# dogtra model: 200NCP gold



## kevin.k (Dec 31, 2005)

has anyone tried this collar? im looking at collars and not interested in spending over $$250


----------



## taddy1340 (Dec 10, 2004)

Kevin,

It's a great collar. I've had my 2-dog unit for 4 years with no problems. When I worked at Cabelas, this was the number 1 selling collar. Some will tell you it's not enough for a lab, but I haven't come across that issue at all.

It's a great buy for $200.

Mike


----------



## USAlx50 (Nov 30, 2004)

It works fine but a full power one works better. I started out with one but I was always worried about getting the transmitter wet when hunting water so I got the 1700 model that is all waterproof.

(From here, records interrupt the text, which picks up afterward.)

-- ==== Sys2Proof/Machine/FrontEnd.lean ====
section
/-!
DEFINITION. The front end: queue blocks and their service (R348 to R352), entries (R353), and the entries that are no launch and no region operation: NOP, SIGNAL, WAIT,
RELEASE_ESTATES and kernel graphs (R206, R353, R359).
-/

namespace Sys2Proof.Machine

/-- Whether requests of the host arrive: the device is powered, the link has trained, no function-level reset runs, and the link is up (R370, R371, R373, R376). -/
def hostUp (s : State) : Bool := s.link.bringUp != .off && s.link.config && !s.link.flr && (s.link.linkState == 0 || s.link.linkState == 3)
/-- An answer to the host or the sideband (R186, R368, R374). -/
def answer (s : State) (r : Reply) : State := { s with link := { s.link with reads := s.link.reads ++ [r] } }
/-- A STATUS of the journal (R362). -/
abbrev Status := Nat

def State.queue (s : State) (q : Nat) : Queue := s.fe.queues.get q {}
def State.modQueue (s : State) (q : Nat) (f : Queue → Queue) : State := { s with fe := { s.fe with queues := s.fe.queues.set q (f (s.queue q)) } }
/-- QBASE.HOST and the number of slots (R348). -/
def Queue.host (x : Queue) : Bool := x.base.getLsbD 63
def Queue.slots (x : Queue) : Nat := 2 ^ (x.log.setWidth 5).toNat
/-- Slots reserved and not yet consumed (R349). -/
def Queue.waiting (x : Queue) : Nat := (x.reserved + 2 ^ 32 - x.cons.toNat) % 2 ^ 32

/-- The context of a queue: the lowest-numbered one of which QRCB names a legal RCB; none for a bootstrap queue (R348, R356, R358, log 16). -/
def queueCtx (s : State) (x : Queue) : Option Nat :=
  if x.rcb = 0 then none else s.fe.contexts.keys.find? fun c => (readRcb s c x.rcb).isSome
/-- The effective priority of a queue (R352). -/
def queuePrio (s : State) (x : Queue) : Nat := match queueCtx s x with
  | none => 0
  | some c => match ancestry s c 8 x.rcb with
    | none => 0
    | some rs => effField rs 0 0x0e 1

/-- The place of a host physical address. -/
def hostPlace (a : Dword) : Loc := locOf 2 (a.setWidth 52).toNat
/-- Bytes in the memory of a queue's ring (R348, R350): read at their homes, as an acquire at sy takes them, or the fault of the read. -/
def queueFetch (s : State) (x : Queue) (a : Dword) (n : Nat) : Except MemFault (List Byte) :=
  if x.host then (if s.badAt (hostPlace a) n then .error (memerr 1 a) else .ok (s.homeBytes (hostPlace a) n))
  else match queueCtx s x with
    | none => .error (xlat 2 a)
    | some c => readHome s c a n
def queueRead (s : State) (x : Queue) (a : Dword) (n : Nat) : Option (List Byte) := match queueFetch s x a n with
  | .ok bs => some bs
  | .error _ => none
/-- A fault of the front end's work for a queue ends the fault domain of the queue's region (R364). -/
def endQueue (s : State) (x : Queue) (f : MemFault) : State := match queueCtx s x with
  | none => s
  | some c => match domainAt s c x.rcb with
    | none => s
    | some d => endDomain s c d f.cause 0
def queueWrite (s : State) (x : Queue) (a : Dword) (bs : List Byte) : State :=
  match (if x.host then writePlace s (hostPlace a) bs else match queueCtx s x with
    | none => .ok s
    | some c => writeHome s c a bs) with
  | .ok s => s
  | .error f => endQueue s x f

/-- The slot at QCONS, and the address of the commit-map word that holds its bit (R348, R350). -/
def Queue.slot (x : Queue) : Nat := x.cons.toNat % x.slots
def Queue.mapWord (x : Queue) : Dword := x.map + BitVec.ofNat 64 (8 * (x.slot / 64))
/-- Whether the slot at QCONS is committed. -/
def committed (s : State) (x : Queue) : Bool := match queueRead s x x.mapWord 8 with
  | none => false
  | some bs => (ofBytes bs).getLsbD (x.slot % 64)
/-- QCTL.STALL (R348). -/
def stalled (s : State) (x : Queue) : Bool := x.enable && x.waiting != 0 && !(committed s x)
/-- Whether a queue is served (R362, R373, R376). -/
def served (s : State) (x : Queue) : Bool :=
  x.enable && s.link.bringUp == .ready && s.fe.jset && s.link.linkState == 0 && !s.link.flr
/-- Whether the front end can take an entry of a queue now. -/
def takes (s : State) (x : Queue) : Bool := served s x && !x.drain && committed s x
/-- Whether the front end has something to do for a queue: an entry to take, or a map that cannot be read (R364). -/
def serves (s : State) (x : Queue) : Bool := served s x && !x.drain && ((queueRead s x x.mapWord 8).isNone || committed s x)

I'll sell ya mine if you want it, used less then a year :wink:


----------



## Goosehunterdog (Jun 12, 2005)

If going with Dogtra the 1600 is a Great collar!!! I have sold several 200's but it seems that the 1600 is one of the top as far as Dogtra..I am having a Great collar sale going so please contact me if interested in a price quote...


----------



## northdakotakid (May 12, 2004)

The best collar I ahve tried for the money... every feature you in a training "tool".


----------



## kevin.k (Dec 31, 2005)

thanks guys i compared this one and a sport dog one.....i went with the sport dog because both the reciver and transmitter are submersible, and i can see myself being an idiot and getting the dogtra one to wet.. thanks alot guys


----------



## tom sawyer (Feb 1, 2006)

I have been using the Sport Dog 400 for over a year now, it is quite sophisticated with all its options. The limited range (400yards) hasn't been a problem for me. I did get the model for stubborn dogs, and I typically use it near the highest setting since lower ones don't seem to get through to my psycho pup. The unit seems pretty rugged, I've had it in the marsh a lot, never dropped it in the water but its been plenty muddy. I like having the transmitter around my neck, that keeps it handy. It is still holding a charge well after a lot of use, I don't know when I'll need to get a new battery. It has been a very useful tool for training psycho pup, it gets used fairly infrequently these days.


----------



## kevin.k (Dec 31, 2005)

yeah the range was a problem once when she was liek 150 yards away in the flowers but it still gave her enof to turn back to me, i just dont let her get outa range since ive been using it she listens great with or without it completly changed her OB... great tool


----------